Stored data:
===

-- ==== Sys2Proof/Laws/PerInstr.lean ====
section
/-!
SUPPORT. Per instruction: decoding the word of a well-formed instruction gives it back, every operand at every value
(04 R59 to R74). One lemma per constructor; an event has no word.
-/
namespace Sys2Proof.Laws.RoundTrip

set_option Elab.async false

/-- The word of a well-formed instruction decodes to it. -/
def Statement (i : Instr) : Prop := hasWord i = true → wellFormed i = true → decode (encode i) = .ok i
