/-! Strand.finishLL: the unit ends, its result outstanding behind the older ones -/

@[simp] theorem Strand.finishLL_live (x : Strand) (n : Nat) (ds : List RegName) (ws : List RegWrite) :
    (x.finishLL n ds ws).live = x.finish.live := rfl
@[simp] theorem Strand.finishLL_sid (x : Strand) (n : Nat) (ds : List RegName) (ws : List RegWrite) :
    (x.finishLL n ds ws).sid = x.finish.sid := rfl
@[simp] theorem Strand.finishLL_cls (x : Strand) (n : Nat) (ds : List RegName) (ws : List RegWrite) :
    (x.finishLL n ds ws).cls = x.finish.cls := rfl
@[simp] theorem Strand.finishLL_pid (x : Strand) (n : Nat) (ds : List RegName) (ws : List RegWrite) :
    (x.finishLL n ds ws).pid = x.finish.pid := rfl
@[simp] theorem Strand.finishLL_core (x : Strand) (n : Nat) (ds : List RegName) (ws : List RegWrite) :
    (x.finishLL n ds ws).core = x.finish.core := rfl
@[simp] theorem Strand.finishLL_place (x : Strand) (n : Nat) (ds : List RegName) (ws : List RegWrite) :
    (x.finishLL n ds ws).place = x.finish.place := rfl
@[simp] theorem Strand.finishLL_pc (x : Strand) (n : Nat) (ds : List RegName) (ws : List RegWrite) :
    (x.finishLL n ds ws).pc = x.finish.pc := rfl
@[simp] theorem Strand.finishLL_hints (x : Strand) (n : Nat) (ds : List RegName) (ws : List RegWrite) :
    (x.finishLL n ds ws).hints = x.finish.hints := rfl
@[simp] theorem Strand.finishLL_g (x : Strand) (n : Nat) (ds : List RegName) (ws : List RegWrite) :
    (x.finishLL n ds ws).g = x.finish.g := rfl
@[simp] theorem Strand.finishLL_v (x : Strand) (n : Nat) (ds : List RegName) (ws : List RegWrite) :
    (x.finishLL n ds ws).v = x.finish.v := rfl
@[simp] theorem Strand.finishLL_k (x : Strand) (n : Nat) (ds : List RegName) (ws : List RegWrite) :
    (x.finishLL n ds ws).k = x.finish.k := rfl
@[simp] theorem Strand.finishLL_q (x : Strand) (n : Nat) (ds : List RegName) (ws : List RegWrite) :
    (x.finishLL n ds ws).q = x.finish.q := rfl
@[simp] theorem Strand.finishLL_ctl (x : Strand) (n : Nat) (ds : List RegName) (ws : List RegWrite) :
    (x.finishLL n ds ws).ctl = x.finish.ctl := rfl
@[simp] theorem Strand.finishLL_u (x : Strand) (n : Nat) (ds : List RegName) (ws : List RegWrite) :
    (x.finishLL n ds ws).u = x.finish.u := rfl
@[simp] theorem Strand.finishLL_s (x : Strand) (n : Nat) (ds : List RegName) (ws : List RegWrite) :
    (x.finishLL n ds ws).s = x.finish.s := rfl
@[simp] theorem Strand.finishLL_h (x : Strand) (n : Nat) (ds : List RegName) (ws : List RegWrite) :
    (x.finishLL n ds ws).h = x.finish.h := rfl
@[simp] theorem Strand.finishLL_sdlg (x : Strand) (n : Nat) (ds : List RegName) (ws : List RegWrite) :
    (x.finishLL n ds ws).sdlg = x.finish.sdlg := rfl
@[simp] theorem Strand.finishLL_hdlg (x : Strand) (n : Nat) (ds : List RegName) (ws : List RegWrite) :
    (x.finishLL n ds ws).hdlg = x.finish.hdlg := rfl
@[simp] theorem Strand.finishLL_pending (x : Strand) (n : Nat) (ds : List RegName) (ws : List RegWrite) :
    (x.finishLL n ds ws).pending = x.finish.pending := rfl
@[simp] theorem Strand.finishLL_lost (x : Strand) (n : Nat) (ds : List RegName) (ws : List RegWrite) :
    (x.finishLL n ds ws).lost = x.finish.lost := rfl
@[simp] theorem Strand.finishLL_dueAt (x : Strand) (n : Nat) (ds : List RegName) (ws : List RegWrite) :
    (x.finishLL n ds ws).dueAt = x.finish.dueAt := rfl
@[simp] theorem Strand.finishLL_dueLast (x : Strand) (n : Nat) (ds : List RegName) (ws : List RegWrite) :
    (x.finishLL n ds ws).dueLast = x.finish.dueLast := rfl
@[simp] theorem Strand.finishLL_ext (x : Strand) (n : Nat) (ds : List RegName) (ws : List RegWrite) :
    (x.finishLL n ds ws).ext = x.finish.ext := rfl
@[simp] theorem Strand.finishLL_inflight (x : Strand) (n : Nat) (ds : List RegName) (ws : List RegWrite) :
    (x.finishLL n ds ws).inflight = x.finish.inflight ++ [⟨x.wordPc, n, ds, ws⟩] := rfl
@[simp] theorem Strand.finishLL_wait (x : Strand) (n : Nat) (ds : List RegName) (ws : List RegWrite) :
    (x.finishLL n ds ws).wait = x.finish.wait := rfl
@[simp] theorem Strand.finishLL_home (x : Strand) (n : Nat) (ds : List RegName) (ws : List RegWrite) :
    (x.finishLL n ds ws).home = x.finish.home := rfl
@[simp] theorem Strand.finishLL_fbuf (x : Strand) (n : Nat) (ds : List RegName) (ws : List RegWrite) :
    (x.finishLL n ds ws).fbuf = x.finish.fbuf := rfl
@[simp] theorem Strand.finishLL_flags (x : Strand) (n : Nat) (ds : List RegName) (ws : List RegWrite) :
    (x.finishLL n ds ws).flags = x.finish.flags := rfl
@[simp] theorem Strand.finishLL_parkCycles (x : Strand) (n : Nat) (ds : List RegName) (ws : List RegWrite) :
    (x.finishLL n ds ws).parkCycles = x.finish.parkCycles := rfl
@[simp] theorem Strand.finishLL_counted (x : Strand) (n : Nat) (ds : List RegName) (ws : List RegWrite) :
    (x.finishLL n ds ws).counted = x.finish.counted := rfl
@[simp] theorem Strand.finishLL_moving (x : Strand) (n : Nat) (ds : List RegName) (ws : List RegWrite) :
    (x.finishLL n ds ws).moving = x.finish.moving := rfl
@[simp] theorem Strand.finishLL_resuming (x : Strand) (n : Nat) (ds : List RegName) (ws : List RegWrite) :
    (x.finishLL n ds ws).resuming = x.finish.resuming := rfl
@[simp] theorem Strand.finishLL_left (x : Strand) (n : Nat) (ds : List RegName) (ws : List RegWrite) :
    (x.finishLL n ds ws).left = x.finish.left := rfl
@[simp] theorem Strand.finishLL_frame (x : Strand) (n : Nat) (ds : List RegName) (ws : List RegWrite) :
    (x.finishLL n ds ws).frame = x.finish.frame := rfl
@[simp] theorem Strand.finishLL_pool (x : Strand) (n : Nat) (ds : List RegName) (ws : List RegWrite) :
    (x.finishLL n ds ws).pool = x.finish.pool := rfl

===

Goal of the exercise: When you reach the line that contains "theorem Strand.finishLL_core (x", stop; output it and every line before it from the start of the data, exactly as written.

Task output:
-- ==== Sys2Proof/Laws/PerInstr.lean ====
section
/-!
SUPPORT. Per instruction: decoding the word of a well-formed instruction gives it back, every operand at every value
(04 R59 to R74). One lemma per constructor; an event has no word.
-/
namespace Sys2Proof.Laws.RoundTrip

set_option Elab.async false

/-- The word of a well-formed instruction decodes to it. -/
def Statement (i : Instr) : Prop := hasWord i = true → wellFormed i = true → decode (encode i) = .ok i
/-! Strand.finishLL: the unit ends, its result outstanding behind the older ones -/

@[simp] theorem Strand.finishLL_live (x : Strand) (n : Nat) (ds : List RegName) (ws : List RegWrite) :
    (x.finishLL n ds ws).live = x.finish.live := rfl
@[simp] theorem Strand.finishLL_sid (x : Strand) (n : Nat) (ds : List RegName) (ws : List RegWrite) :
    (x.finishLL n ds ws).sid = x.finish.sid := rfl
@[simp] theorem Strand.finishLL_cls (x : Strand) (n : Nat) (ds : List RegName) (ws : List RegWrite) :
    (x.finishLL n ds ws).cls = x.finish.cls := rfl
@[simp] theorem Strand.finishLL_pid (x : Strand) (n : Nat) (ds : List RegName) (ws : List RegWrite) :
    (x.finishLL n ds ws).pid = x.finish.pid := rfl
@[simp] theorem Strand.finishLL_core (x : Strand) (n : Nat) (ds : List RegName) (ws : List RegWrite) :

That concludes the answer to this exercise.